Thanks Jerry. I probably should have stated that my medical oncologist is very conservative and does not want me to go on Lupron holiday at 24 months due to mets, not that no one can.
MY PSA on 11-12-13 was 0.20, so continues to decline. So since my medical oncologist likes one remedy at a time, not adding Avodart or Casodex yet.
His thoughts are that it is better to not give the aggressive PCa a chance to develop a workaround than to even further reduce the testosterone, as long as it continues a downward slope.
I know Myers for example measures DHT, prostate size, vitamin D levels etc and is much more aggressive and metrics driven.
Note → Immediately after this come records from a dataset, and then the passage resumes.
/-! ### drawOne -/

@[simp] theorem drawOne_cmd : (drawOne s).cmd = s.cmd := rfl
@[simp] theorem drawOne_status : (drawOne s).status = s.status := rfl
@[simp] theorem drawOne_result : (drawOne s).result = s.result := rfl
@[simp] theorem drawOne_args : (drawOne s).args = s.args := rfl
@[simp] theorem drawOne_unrleLen : (drawOne s).unrleLen = s.unrleLen := rfl
@[simp] theorem drawOne_dataPos : (drawOne s).dataPos = s.dataPos := rfl
@[simp] theorem drawOne_cur : (drawOne s).cur = s.cur := rfl
@[simp] theorem drawOne_scrValid : (drawOne s).scrValid = s.scrValid := rfl
@[simp] theorem drawOne_scratch : (drawOne s).scratch = s.scratch := rfl
@[simp] theorem drawOne_pending : (drawOne s).pending = s.pending := rfl
@[simp] theorem drawOne_mem : (drawOne s).mem = s.mem := rfl
@[simp] theorem drawOne_platform : (drawOne s).platform = s.platform := rfl
@[simp] theorem drawOne_draws : (drawOne s).draws = s.draws + 1 := rfl
@[simp] theorem drawOne_scratchEpoch : (drawOne s).scratchEpoch = s.scratchEpoch := rfl
@[simp] theorem drawOne_raced : (drawOne s).raced = s.raced := rfl
@[simp] theorem drawOne_unstable : (drawOne s).unstable = s.unstable := rfl
@[simp] theorem drawOne_latched : (drawOne s).latched = s.latched := rfl
@[simp] theorem drawOne_inputs : (drawOne s).inputs = s.inputs := rfl
@[simp] theorem drawOne_observed : (drawOne s).observed = s.observed := rfl

/-! ### setResult -/

@[simp] theorem setResult_cmd (w : Word) : (setResult w s).cmd = s.cmd := rfl
@[simp] theorem setResult_status (w : Word) : (setResult w s).status = s.status := rfl
@[simp] theorem setResult_result (w : Word) : (setResult w s).result = w := rfl
@[simp] theorem setResult_args (w : Word) : (setResult w s).args = s.args := rfl
@[simp] theorem setResult_unrleLen (w : Word) : (setResult w s).unrleLen = s.unrleLen := rfl
@[simp] theorem setResult_dataPos (w : Word) : (setResult w s).dataPos = s.dataPos := rfl
@[simp] theorem setResult_cur (w : Word) : (setResult w s).cur = s.cur := rfl
@[simp] theorem setResult_scrValid (w : Word) : (setResult w s).scrValid = s.scrValid := rfl
@[simp] theorem setResult_scratch (w : Word) : (setResult w s).scratch = s.scratch := rfl
@[simp] theorem setResult_pending (w : Word) : (setResult w s).pending = s.pending := rfl
@[simp] theorem setResult_mem (w : Word) : (setResult w s).mem = s.mem := rfl
@[simp] theorem setResult_platform (w : Word) : (setResult w s).platform = s.platform := rfl
@[simp] theorem setResult_draws (w : Word) : (setResult w s).draws = s.draws := rfl
@[simp] theorem setResult_scratchEpoch (w : Word) : (setResult w s).scratchEpoch = s.scratchEpoch := rfl
@[simp] theorem setResult_raced (w : Word) : (setResult w s).raced = s.raced := rfl
@[simp] theorem setResult_unstable (w : Word) : (setResult w s).unstable = s.unstable := rfl
@[simp] theorem setResult_latched (w : Word) : (setResult w s).latched = s.latched := rfl
@[simp] theorem setResult_inputs (w : Word) : (setResult w s).inputs = s.inputs := rfl
@[simp] theorem setResult_observed (w : Word) : (setResult w s).observed = s.observed := rfl

/-! ### setUnrleLen -/

@[simp] theorem setUnrleLen_cmd (w : Word) : (setUnrleLen w s).cmd = s.cmd := rfl
@[simp] theorem setUnrleLen_status (w : Word) : (setUnrleLen w s).status = s.status := rfl
@[simp] theorem setUnrleLen_result (w : Word) : (setUnrleLen w s).result = s.result := rfl
@[simp] theorem setUnrleLen_args (w : Word) : (setUnrleLen w s).args = s.args := rfl
@[simp] theorem setUnrleLen_unrleLen (w : Word) : (setUnrleLen w s).unrleLen = w := rfl
@[simp] theorem setUnrleLen_dataPos (w : Word) : (setUnrleLen w s).dataPos = s.dataPos := rfl
@[simp] theorem setUnrleLen_cur (w : Word) : (setUnrleLen w s).cur = s.cur := rfl
@[simp] theorem setUnrleLen_scrValid (w : Word) : (setUnrleLen w s).scrValid = s.scrValid := rfl
@[simp] theorem setUnrleLen_scratch (w : Word) : (setUnrleLen w s).scratch = s.scratch := rfl
@[simp] theorem setUnrleLen_pending (w : Word) : (setUnrleLen w s).pending = s.pending := rfl
@[simp] theorem setUnrleLen_mem (w : Word) : (setUnrleLen w s).mem = s.mem := rfl
@[simp] theorem setUnrleLen_platform (w : Word) : (setUnrleLen w s).platform = s.platform := rfl
@[simp] theorem setUnrleLen_draws (w : Word) : (setUnrleLen w s).draws = s.draws := rfl
@[simp] theorem setUnrleLen_scratchEpoch (w : Word) : (setUnrleLen w s).scratchEpoch = s.scratchEpoch := rfl
@[simp] theorem setUnrleLen_raced (w : Word) : (setUnrleLen w s).raced = s.raced := rfl
@[simp] theorem setUnrleLen_unstable (w : Word) : (setUnrleLen w s).unstable = s.unstable := rfl
@[simp] theorem setUnrleLen_latched (w : Word) : (setUnrleLen w s).latched = s.latched := rfl
@[simp] theorem setUnrleLen_inputs (w : Word) : (setUnrleLen w s).inputs = s.inputs := rfl
@[simp] theorem setUnrleLen_observed (w : Word) : (setUnrleLen w s).observed = s.observed := rfl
As long as I remain symptom free and pain free, I am OK with plan I am on, but will keep monitoring what Myers is up to for future reference.
Hmm..just sharing what I was told. A doctor I consulted for my dad's issue said if you see a few bone mets on the scan, it means the cancer has spread. You can see the larger ones on the scan. However there are many micro-metastases that are not visible yet. You can radiate the few bone mets but it may not be worth it. Also radiation can destroy healthy bone marrow which will be needed later when undergoing chemo or fighting infections when immunity is down.
It still feels better than doing nothing.
Good luck with the treatment!
I think this is how my medical oncologist at Shands views it too. We are not even doing scans any more unless pain symptoms develop. We have only done the standard bone scans, not the C-11, F-18 etc that Jerry, Sonny and others do. His thinking is that knowing there were more micro mets not visible on the standard scan would not change the remedy to milk Lupron as long as we can.
65 - DX 64 2/13 PSA 3.68 (6 mo doubling) Gleason 9 (4+5)
T1CN0M1B stage IV w. 7 of 12 cores worst ones 70% right PNI
oligometastatic 5 tumors 1 right sacroiliac, 2 thoracic vertebral bodies (spine), 2 right posterior ribs
1st Lupron 4 month 3-28-13, 2nd Aug 1
PSA down was 3.68, 0.68 on 08-08-13, T=24
PSA 0.20 on 11-12-13
UF & Shands treating w curative intent, not just palliative.